What can be done to prevent it?
By now, organizations of all sizes should be using good “cybersecurity hygiene” — for example, requiring regular password changes by its employees and two-factor authentication. But even those best practices may not always be enough to keep a bad actor out of a network.
When it comes to ransomware, the best-case scenario is if organizations can catch hackers while they’re inside the network gathering data but before they’ve fully executed an attack and files are locked. Bad actors typically penetrate a network up to three weeks before a company gets a ransom notice, according to Analyst1’s DiMaggio.
He added that artificial intelligence tools could be helpful to companies in tracking users on the network and identifying suspicious behavior.
That’s how tools like Cybereason work — when the technology identifies a pattern of behavior consistent with a bad actor inside the network, it immediately removes that user’s access.
“Basically what we’re doing is proactive threat hunting,” Div, of Cybereason, said. “(You have to have) the mindset that you’re going to get breached and somebody will try to hit you with ransomware, so it’s helpful to have a research group that’s going after those (bad actors), understanding what they’re doing … and can be a step ahead of them constantly.”

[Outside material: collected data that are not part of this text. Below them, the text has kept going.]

/-- QuantBQ8S and QuantBQ8U (R204). -/
def quantBq8 (signed : Bool) (mode : BitVec 2) (x : Num) (s : W32) : W32 × FFlags :=
  let lo : Int := if signed then -127 else 0
  let hi : Int := if signed then 127 else 255
  let code (v : Int) : W32 := BitVec.ofNat 32 (v % 256).toNat
  match x, fp32.decode s with
  | .nan, _ | _, .nan => (0, FFlags.invalid true)
  | .inf a, t => (code (if a != t.neg then lo else hi), FFlags.invalid true)
  | .fin _ _ _, .inf _ => (0, .none)
  | .fin a m e, .fin b n d =>
    if n = 0 ∨ m = 0 then (0, .none)
    else
      let q := quotient m n 70
      let (v, nx) := roundInt mode (a != b) q.1 (e - d + q.2.1) q.2.2
      if v < lo ∨ hi < v then (code (satInt lo hi v), FFlags.invalid true) else (code v, ⟨false, false, false, false, nx⟩)

/-- VDQ (R223). -/
def dqReg (ty : Ty) (p : Nat) (ftz : Bool) (mask : W64) (old va : VImage) (b : W64) : VImage × FFlags :=
  let s : W32 := b.setWidth 32
  mapActive 32 mask old fun j =>
    let q := elem (tyWidth ty) va (64 * p + j)
    let v := match ty with
      | .nq4 => decodeNq4 q s (b.extractLsb' 32 8).toNat
      | .bq8s => decodeBq8 true q s
      | _ => decodeBq8 false q s
    fp32.output ftz (v, .none)

/-- VQNT (R223): codes outside block p are unchanged. -/
def qntReg (ty : Ty) (p : Nat) (mode : BitVec 2) (ftz : Bool) (mask : W64) (old va : VImage) (b : W64) : VImage × FFlags :=
  let s : W32 := b.setWidth 32
  let bs := blockScale s (b.extractLsb' 32 8).toNat
  let w := tyWidth ty
  let l := (List.range (tyCount ty)).map fun e =>
    if 64 * p ≤ e ∧ e < 64 * p + 64 ∧ mask.getLsbD (e - 64 * p) then
      let x := fp32.input ftz (elem 32 va (e - 64 * p))
      match ty with
      | .nq4 => quantNq4 x bs
      | .bq8s => quantBq8 true mode x s
      | _ => quantBq8 false mode x s
    else (elem w old e, FFlags.none)
  (packElems w (l.map (·.1)), orFlags (l.map (·.2)))

/-! ## The histogram unit (R224) -/

/-- One more count in a bin, saturating at 255. -/
def bumpBin (bins : List W32) (k : Nat) : List W32 := bins.modify k fun c => if c.toNat % 256 = 255 then 255 else c + 1

/-- VHIST (R224). -/
def histReg (mask : W64) (old va : VImage) : VImage :=
  packElems 8 ((List.range 64).foldl (fun bins j =>
    if mask.getLsbD j then bumpBin bins (fp32.expOf (elem 32 va j)) else bins) ((List.range 256).map fun e => elem 8 old e))

/-- The smallest bin at which the running sum reaches `t`. -/
def reachBin (t : Nat) : Nat → Nat → List Nat → Nat
  | k, _, [] => k
  | k, acc, c :: l => if t ≤ acc + c then k else reachBin t (k + 1) (acc + c) l

/-- VSCALE (R224). -/
def scaleReg (ty : Ty) (va : VImage) (b : W64) : W64 :=
  let bins := (List.range 254).map fun k => (elem 8 va (k + 1)).toNat
  let n := bins.foldl (· + ·) 0
  let q := min (b.extractLsb' 0 11).toNat 1024
  let t := max 1 ((n * q + 1023) / 1024)
  let e : Int := (reachBin t 1 0 bins : Int) - 126
  let byDiv (d : Nat) : W64 :=
    if n = 0 then 0 else let r := quotient 1 d 64; ((fp32.round 0 false r.1 (r.2.1 + e) r.2.2).1).setWidth 64
  match ty with
  | .bq8s => byDiv 127
  | .bq8u => byDiv 255
  | _ =>
    let s : W32 := b.extractLsb' 32 32
    let u : Nat := match fp32.decode s with
      | .fin false m d =>
        if n = 0 ∨ m = 0 then 0
        else
          let x : Int := e - d
          let num := 255 * 2 ^ x.toNat
          let den := m * 2 ^ (-x).toNat
          min 255 ((num + den - 1) / den)
      | _ => 0
    (BitVec.ofNat 8 u ++ s).setWidth 64

end Sys2Proof.Machine
end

Going forward, the US government could also play a greater role in helping to reduce the threat of ransomware attacks. For example, US officials could use diplomatic channels to encourage Russia and other countries to prosecute cybercriminal gangs, Merrill, of Berkeley, said.
This week, IBM
(IBM)CEO Arvind Krishna suggested that the US government create a “NASA-style program” to facilitate investment and public private partnerships in cybersecurity.
Government could play a larger role in coordinating an overall cybersecurity plan for businesses rather than letting each company go it alone, GuidePoint’s Schmitt said.
“Ultimately, cybersecurity should be addressed as one of the main concerns when we’re talking about critical infrastructure,” he said.